It has been months since my last post. During this time the price of SD cards and SSDs has decreased drastically.
SD cards:
Samsung 256GB Evo is down from $150 in January to $110 in July, $60 in November and $45 on Black Friday
https://camelcamelcamel.com/product/B072HRDM55
SanDisk Ultra 400GB A1 is down from $250 in January to $170 in July, $115 in November and $80 on Black Friday
https://camelcamelcamel.com/product/B074RNRM2B
SSDs:
Samsung 860 EVO 500GB 2.5 Inch SATA III Internal SSD is down from $170 in January to $120 in July, $85 in November and $73 on Black Friday
https://camelcamelcamel.com/product/B0781Z7Y3S
Samsung 860 EVO 1TB 2.5 Inch SATA III Internal SSD is down from $330 in January to $220 in July, $145 in November and $127 on Black Friday
https://camelcamelcamel.com/product/B078DPCY3T
NVMe SSDs (Crucial MX500 in particular) seem to cost around $20 more than the mentioned SATA SSDs.
500GB SATA SSD costs about the same as 400GB SD card.
1TB SATA SSD now costs as much as 400GB SD card did when SG first added it as an option for SG9663DC.
All of this means that, assuming there exists a camera board with SATA III port, the two 4k camera high-quality encoding setup is no longer limited by the SD card's write speed, we can just switch to using SSD which costs about the same.
There is an upper bound to how much data you can write to SSDs before it fails. You can google "ssd endurance test" to see some findings. In practice, SSDs tend to outlive the promised TBW ratings of manufacturers, sometimes even doubling them.

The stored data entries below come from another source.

/-- A set with a name outside the vocabulary is refused for such a name (R87, first line). -/
theorem compileNames_undefined {names : List String} (previous : Option (List Nat))
    (h : ∃ text ∈ names, ∀ n : Signal, n.name ≠ text) :
    ∃ text ∈ names, (∀ n : Signal, n.name ≠ text) ∧ compileNames names previous = .error (.undefinedSignal text) := by
  obtain ⟨ns, -, hns⟩ | ⟨text, hmem, hnone, hlookup⟩ := lookupNames_cases names
  · exact absurd hns (not_spelled_of_undefined h ns)
  · exact ⟨text, hmem, Signal.ofName_eq_none.1 hnone, by simp [compileNames, hlookup]⟩

/-- Every mode and every opcode stands in a legal pair, so the construction visits the program of each (R63, R88). -/
theorem exists_legalPair_of_mode (m : Mode) : ∃ o, legalPair o m = true := by
  cases m with
  | none => exact ⟨.inc, rfl⟩
  | direct | labelAddr | labelValue | indirect => exact ⟨.add, rfl⟩

theorem exists_legalPair_of_opcode (o : Opcode) : ∃ m, legalPair o m = true := by
  have hall : ∀ o ∈ Opcode.all, ∃ m ∈ Mode.all, legalPair o m = true := by decide
  obtain ⟨m, -, h⟩ := hall o (by cases o <;> decide)
  exact ⟨m, h⟩

/-- Every set of a source that is built is spelled in the vocabulary, wherever it stands (R88). -/
theorem MicroSource.spelled_of_build_ok {src : MicroSource} {m : Microcode} (h : src.build = .ok m) {names : List String}
    (hmem : names ∈ src.boot ∨ (∃ m, names ∈ src.mode m) ∨ (∃ o, names ∈ src.opcode o)) :
    ∃ ns : List Signal, names = ns.map Signal.name := by
  obtain ⟨hboot, hpairs⟩ := MicroSource.build_ok h
  obtain hb | ⟨mode, hm⟩ | ⟨o, ho⟩ := hmem
  · exact hboot names hb
  · obtain ⟨o, hlegal⟩ := exists_legalPair_of_mode mode
    exact hpairs (o, mode) ((mem_legalPairs o mode).2 hlegal) names (List.mem_append_left _ hm)
  · obtain ⟨mode, hlegal⟩ := exists_legalPair_of_opcode o
    exact hpairs (o, mode) ((mem_legalPairs o mode).2 hlegal) names (List.mem_append_right _ ho)

/-- A source with a set that has a name outside the vocabulary is refused (R87, R254). -/
theorem MicroSource.build_undefined {src : MicroSource} {names : List String}
    (hbad : ∃ text ∈ names, ∀ n : Signal, n.name ≠ text)
    (hmem : names ∈ src.boot ∨ (∃ m, names ∈ src.mode m) ∨ (∃ o, names ∈ src.opcode o)) : ∃ e, src.build = .error e := by
  cases hbuild : src.build with
  | error e => exact ⟨e, rfl⟩
  | ok m =>
    obtain ⟨ns, hns⟩ := MicroSource.spelled_of_build_ok hbuild hmem
    exact absurd hns (not_spelled_of_undefined hbad ns)

/-- The host's sequence passes on the refusal of the generator (R254, R282). -/
theorem prepare_build_error {cfg : Config} {src : MicroSource} {e : ConfigError} (hcfg : cfg.wellFormed = true)
    (h : src.build = .error e) (doc : ProgramDocument) (in0 p1in p2in : List Int) :
    prepare cfg (.built src) doc in0 p1in p2in = .error e := by
  simp [prepare, hcfg, RomChoice.microcode, h]

/-- The construction evaluated on the reference micro-programs (R125, R126). -/
theorem referenceSource_build : referenceSource.build = .ok referenceMicrocode := by decide

theorem referenceMicrocode_wellFormed : referenceMicrocode.wellFormed = true := by decide

/-- Settles O52: the construction evaluates to the reference ROM, and a set that it compiles has names of the vocabulary only. -/
theorem generatorBuildsTheReferenceRom : Obligations.GeneratorBuildsTheReferenceRom := by
  refine ⟨⟨referenceSource_build, referenceMicrocode_rom_length, referenceMicrocode_wellFormed⟩,
    fun names previous hbad => compileNames_undefined previous hbad, fun src names hbad hmem => ?_⟩
  obtain ⟨e, he⟩ := MicroSource.build_undefined hbad hmem
  exact ⟨e, he, fun cfg doc in0 p1in p2in hcfg => prepare_build_error hcfg he doc in0 p1in p2in⟩

end Sys2Proof.Machine
end

section
/-! PROOFS. A control word that is applied to the end, seen around one of its columns, and what that says of the accumulator, the
outputs, `MIP` and `ICOUNT` (31_control_word.md R89, R100 to R107; 10_state.md R23). -/

namespace Sys2Proof.Machine

/-! A word around one of its columns. -/

/-- The columns before a column in canonical order (R81). -/
def Column.before (k : Column) : List Column := Column.all.take k.index

/-- The columns after a column in canonical order (R81). -/
def Column.after (k : Column) : List Column := Column.all.drop (k.index + 1)

theorem Column.all_eq_before_after (k : Column) : Column.all = k.before ++ k :: k.after := by cases k <;> rfl

theorem Column.not_mem_before (k : Column) : k ∉ k.before := by cases k <;> decide

theorem Column.not_mem_after (k : Column) : k ∉ k.after := by cases k <;> decide

/-- A word applied to the end has applied the columns before `k`, `k` itself and the columns after it to the end (R89). -/
theorem applyWord_done_around (k : Column) {m : Microcode} {w : ControlWord} {s t : State} (h : applyWord m w s = .done t) :
    ∃ u v, applyColumns m w k.before (.done s) = .done u ∧ primitive m w k u = .done v ∧
      applyColumns m w k.after (.done v) = .done t := by
  have hword : applyWord m w s = applyColumns m w k.after ((applyColumns m w k.before (.done s)).andThen (primitive m w k)) := by
    rw [applyWord, k.all_eq_before_after, List.foldl_append, List.foldl_cons]
    rfl
  rw [hword] at h
  cases hu : applyColumns m w k.before (.done s) with
  | raised c u =>
    rw [hu, TickResult.andThen_raised, applyColumns_raised] at h
    cases h
  | done u =>
    rw [hu, TickResult.andThen_done] at h
    cases hv : primitive m w k u with
    | raised c v =>
      rw [hv, applyColumns_raised] at h
      cases h
    | done v => exact ⟨u, v, rfl, hv, hv ▸ h⟩

/-- Columns applied to the end leave an element that only a column not among them writes. -/
theorem applyColumns_done_keeps {α : Type} (f : State → α) {k : Column} {w : ControlWord}
    (hf : ∀ {c : Column} {u v : State}, ColumnWrite w u c v → c ≠ k → f v = f u) {m : Microcode} {cs : List Column} (hk : k ∉ cs)
    {s t : State} (h : applyColumns m w cs (.done s) = .done t) : f t = f s := by
  have hkeeps := applyColumns_induct (fun u => f u = f s) m w cs
    (fun c hc u hu => (hf (primitive_columnWrite m w c u) (fun he => hk (he ▸ hc))).trans hu) (.done s) rfl
  rwa [h] at hkeeps

namespace ColumnWrite

variable {w : ControlWord} {s t : State} {c : Column}

/-- Only `LATCH_ACC` writes the accumulator and its flag (R100). -/
theorem acc_z (h : ColumnWrite w s c t) (hc : c ≠ .latchAcc) : (t.acc, t.z) = (s.acc, s.z) := by
  cases h with
  | acc => exact absurd rfl hc
  | pop | output | port1Out | port2Out => simp
  | dataOut ht =>
    obtain ⟨-, rfl⟩ := State.dmemWrite_eq_some.1 ht
    rfl
  | _ => rfl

Samsung 860 EVO 500GB has 300 TBW and 1TB version has 600 TBW
https://www.samsung.com/semiconductor/minisite/ssd/product/consumer/860evo/
Using
this calculator, 5 Megapixel, H.264, high quality, 2-camera, 30 FPS, 24-hour 1-day recording uses 414.7GB of storage, meaning 300 TBW would last for almost 2 years of non-stop 24-hour recording, 600 TBW would last for almost 4 years of that.

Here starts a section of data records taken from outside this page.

-- ==== Sys2Proof/Decode.lean ====
section
/-! DEFINITION. Decoding and encoding of the words of spec/opcode_table.json (30_encoding.md R90 to R105). A word is a list
of bytes, leftmost byte of the table's pattern first: for a frame the wire order, for an event word bits [63:56] first
(R105; log 10). The length selects the format (R98: every encoding is fixed-length). -/

namespace Sys2Proof

/-- Why a list of bytes is no word of the table. -/
inductive DecodeError where
  /-- Not 11, 5 or 8 bytes: no format has this length (R98). -/
  | badLength (n : Nat)
  /-- Eleven bytes that do not begin with the sync byte (R90, R94 (a)). -/
  | noSync (b : Byte)
  /-- Five bytes that do not begin with `FF AA` (R95). -/
  | noHeader (b0 b1 : Byte)
  /-- An event word with `op` = 0 or 0xB..0xF: "reserved event opcode" (R102, U7). -/
  | reservedEventOpcode (op : BitVec 4)
deriving DecidableEq, Repr

/-! ## Field helpers -/

/-- The high nibble of a byte: bits [63:60] of an event word are `op` (R100). -/
def hiNibble (b : Byte) : BitVec 4 := b.extractLsb' 4 4

/-- The low nibble of a byte: bits [59:56] of an event word are `tag` (R100). -/
def loNibble (b : Byte) : BitVec 4 := b.extractLsb' 0 4

/-- Two bytes, left one high: bits [47:32] of an event word are `v16` (R100). -/
def join16 (hi lo : Byte) : Half := hi ++ lo

/-- Four bytes, leftmost highest: bits [31:0] of an event word are `now` (R100). -/
def join32 (b3 b2 b1 b0 : Byte) : BitVec 32 := b3 ++ b2 ++ b1 ++ b0

/-- Byte `k` of a word, byte 0 in bits [7:0]. -/
def byteOf {w : Nat} (v : BitVec w) (k : Nat) : Byte := v.extractLsb' (8 * k) 8

/-! ## Decoding -/

/-- An RX11 word: dispatch on the type code by equality; the five recognised codes have the longer mask (R92, R105). The
checksum is carried, not tested: it is the row's `constraint`, which `Instr.wellFormed` states (log 7). -/
def decodeFrame (sync type : Byte) (d : Payload) (cs : Byte) : Except DecodeError Instr :=
  if sync ≠ Config.SYNC then .error (.noSync sync)
  else if type = Config.TYPE_ACC then .ok (.frameAcc d cs)
  else if type = Config.TYPE_GYRO then .ok (.frameGyro d cs)
  else if type = Config.TYPE_ANGLE then .ok (.frameAngle d cs)
  else if type = Config.TYPE_MAG then .ok (.frameMag d cs)
  else if type = Config.TYPE_ECHO then .ok (.frameEcho d cs)
  else .ok (.frameOther type d cs)

/-- A TX5 word: the unlock frame's row has the longer mask (R96, R105; log 9). -/
def decodeTx (h0 h1 reg valLo valHi : Byte) : Except DecodeError Instr :=
  if h0 ≠ Config.HDR0 ∨ h1 ≠ Config.HDR1 then .error (.noHeader h0 h1)
  else if isUnlock reg valLo valHi then .ok .txUnlock
  else .ok (.txCommand reg valLo valHi)

/-- An EV64 word, by `op` (R101); fields the operation does not use are ignored and a reserved `op` is refused by name
(R102). -/
def decodeEvent (op tag : BitVec 4) (a8 : Byte) (v16 : Half) (now : Tick) : Except DecodeError Instr :=
  if op = 0x1 then .ok (.init tag)
  else if op = 0x2 then .ok (.rxByte tag a8 now)
  else if op = 0x3 then .ok (.issue a8 v16)
  else if op = 0x4 then .ok (.drive now)
  else if op = 0x5 then .ok (.checkWatchdog now)
  else if op = 0x6 then .ok (.save v16)
  else if op = 0x7 then .ok (.calibrate v16)
  else if op = 0x8 then .ok (.setOutputContent v16)
  else if op = 0x9 then .ok (.setOutputRate v16)
  else if op = 0xA then .ok (.setBaudRate v16)
  else .error (.reservedEventOpcode op)

/-- The instruction of a word: total on any bytes, refusing by name. -/
def decode : List Byte → Except DecodeError Instr
  | [b0, b1, b2, b3, b4, b5, b6, b7, b8, b9, b10] => decodeFrame b0 b1 ⟨b2, b3, b4, b5, b6, b7, b8, b9⟩ b10
  | [b0, b1, b2, b3, b4] => decodeTx b0 b1 b2 b3 b4
  | [b0, b1, b2, b3, b4, b5, b6, b7] =>
    decodeEvent (hiNibble b0) (loNibble b0) b1 (join16 b2 b3) (join32 b4 b5 b6 b7)
  | bs => .error (.badLength bs.length)

/-! ## Encoding -/

/-- An RX11 word (R90). -/
def encodeFrame (type : Byte) (d : Payload) (cs : Byte) : List Byte :=
  [Config.SYNC, type, d.d0, d.d1, d.d2, d.d3, d.d4, d.d5, d.d6, d.d7, cs]

/-- An EV64 word (R100). -/
def encodeEvent (op tag : BitVec 4) (a8 : Byte) (v16 : Half) (now : Tick) : List Byte :=
  [op ++ tag, a8, byteOf v16 1, byteOf v16 0, byteOf now 3, byteOf now 2, byteOf now 1, byteOf now 0]

/-- The bytes of an instruction; unused fields of an event word are written 0 (R102). -/
def encode : Instr → List Byte
  | .frameAcc d cs => encodeFrame Config.TYPE_ACC d cs
  | .frameGyro d cs => encodeFrame Config.TYPE_GYRO d cs
  | .frameAngle d cs => encodeFrame Config.TYPE_ANGLE d cs
  | .frameMag d cs => encodeFrame Config.TYPE_MAG d cs
  | .frameEcho d cs => encodeFrame Config.TYPE_ECHO d cs
  | .frameOther type d cs => encodeFrame type d cs
  | .txUnlock => [Config.HDR0, Config.HDR1, Config.UNLOCK_REG, Config.UNLOCK_LO, Config.UNLOCK_HI]
  | .txCommand reg valLo valHi => [Config.HDR0, Config.HDR1, reg, valLo, valHi]
  | .init tag => encodeEvent 0x1 tag 0 0 0
  | .rxByte tag b now => encodeEvent 0x2 tag b 0 now
  | .issue reg val => encodeEvent 0x3 0 reg val 0
  | .drive now => encodeEvent 0x4 0 0 0 now
  | .checkWatchdog now => encodeEvent 0x5 0 0 0 now
  | .save val => encodeEvent 0x6 0 0 val 0
  | .calibrate val => encodeEvent 0x7 0 0 val 0
  | .setOutputContent mask => encodeEvent 0x8 0 0 mask 0
  | .setOutputRate val => encodeEvent 0x9 0 0 val 0
  | .setBaudRate val => encodeEvent 0xA 0 0 val 0

/-! ## Words as numbers -/

/-- The `n` bytes of a number, most significant first: the convention of opcode_table.json, "byte 0 of a frame (or bit 63
of an event word) leftmost" (R105; log 10). -/
def bytesOfNat : Nat → Nat → List Byte
  | 0, _ => []
  | n + 1, w => BitVec.ofNat 8 (w / 256 ^ n) :: bytesOfNat n w

/-- The instruction the decoder reads from a table word of `nbits` bits, numbered as opcode_table.json numbers them: the
whole word is one number whose bit 0 is the least significant bit of the table's `match` and `mask` (R105). -/
def decodeTableWord (nbits w : Nat) : Option Instr :=
  match decode (bytesOfNat (nbits / 8) w) with
  | .ok i => some i
  | .error _ => none

/-! ## The opcode table as data -/

/-- A row of opcode_table.json: `pattern` is its `match` (R105). -/
structure OpcodeRow where
  mnemonic : String
  width : Nat
  pattern : Nat
  mask : Nat
deriving DecidableEq, Repr

/-- The 18 rows, transcribed from opcode_table.json. -/
def opcodeTable : List OpcodeRow :=
  [ ⟨"FRAME.ACC", 88, 0x5551000000000000000000, 0xFFFF000000000000000000⟩,
    ⟨"FRAME.GYRO", 88, 0x5552000000000000000000, 0xFFFF000000000000000000⟩,
    ⟨"FRAME.ANGLE", 88, 0x5553000000000000000000, 0xFFFF000000000000000000⟩,
    ⟨"FRAME.MAG", 88, 0x5554000000000000000000, 0xFFFF000000000000000000⟩,
    ⟨"FRAME.ECHO", 88, 0x555F000000000000000000, 0xFFFF000000000000000000⟩,
    ⟨"FRAME.OTHER", 88, 0x5500000000000000000000, 0xFF00000000000000000000⟩,
    ⟨"TX.UNLOCK", 40, 0xFFAA6988B5, 0xFFFFFFFFFF⟩,
    ⟨"TX.COMMAND", 40, 0xFFAA000000, 0xFFFF000000⟩,
    ⟨"INIT", 64, 0x1000000000000000, 0xF000000000000000⟩,
    ⟨"RXBYTE", 64, 0x2000000000000000, 0xF000000000000000⟩,
    ⟨"ISSUE", 64, 0x3000000000000000, 0xF000000000000000⟩,
    ⟨"DRIVE", 64, 0x4000000000000000, 0xF000000000000000⟩,
    ⟨"CHECKWATCHDOG", 64, 0x5000000000000000, 0xF000000000000000⟩,
    ⟨"SAVE", 64, 0x6000000000000000, 0xF000000000000000⟩,
    ⟨"CALIBRATE", 64, 0x7000000000000000, 0xF000000000000000⟩,
    ⟨"SETOUTPUTCONTENT", 64, 0x8000000000000000, 0xF000000000000000⟩,
    ⟨"SETOUTPUTRATE", 64, 0x9000000000000000, 0xF000000000000000⟩,
    ⟨"SETBAUDRATE", 64, 0xA000000000000000, 0xF000000000000000⟩ ]

/-- How many bits of a row's mask are set. -/
def OpcodeRow.maskBits (r : OpcodeRow) : Nat := (List.range r.width).countP fun k => r.mask.testBit k

/-- "A word `w` selects the row iff `w & mask = match`" (R105). -/
def OpcodeRow.selects (r : OpcodeRow) (nbits w : Nat) : Bool := r.width == nbits && w &&& r.mask == r.pattern

/-- Of two rows that match, the one with more mask bits set (R105). -/
def OpcodeRow.longer (best : Option OpcodeRow) (r : OpcodeRow) : Option OpcodeRow :=
  match best with
  | none => some r
  | some q => if q.maskBits < r.maskBits then some r else some q

/-- The row R105 selects for a word: of the rows that match, the one with the most mask bits set. -/
def selectRow (nbits w : Nat) : Option OpcodeRow :=
  (opcodeTable.filter fun r => r.selects nbits w).foldl OpcodeRow.longer none

end Sys2Proof
end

If we instead use the estimation of 50MBit/s for H.265 kamkar1 gave in an earlier post, 2-camera setup would use 1055GB of storage, meaning 300 TBW would last for almost 1 year of non-stop 24-hour recording, 600 TBW would last for almost 2 years of that. That's a bit low, but still okay-ish.
So far it sounds like using SSD is feasible in theory. The only other concern might be the power draw in comparison to the SD card, but I'm not going to go into it, too tired to continue writing this post
Anyway, looking forward to seeing dual 4k camera dashcams powered by SSDs in the near future (1-3 years?).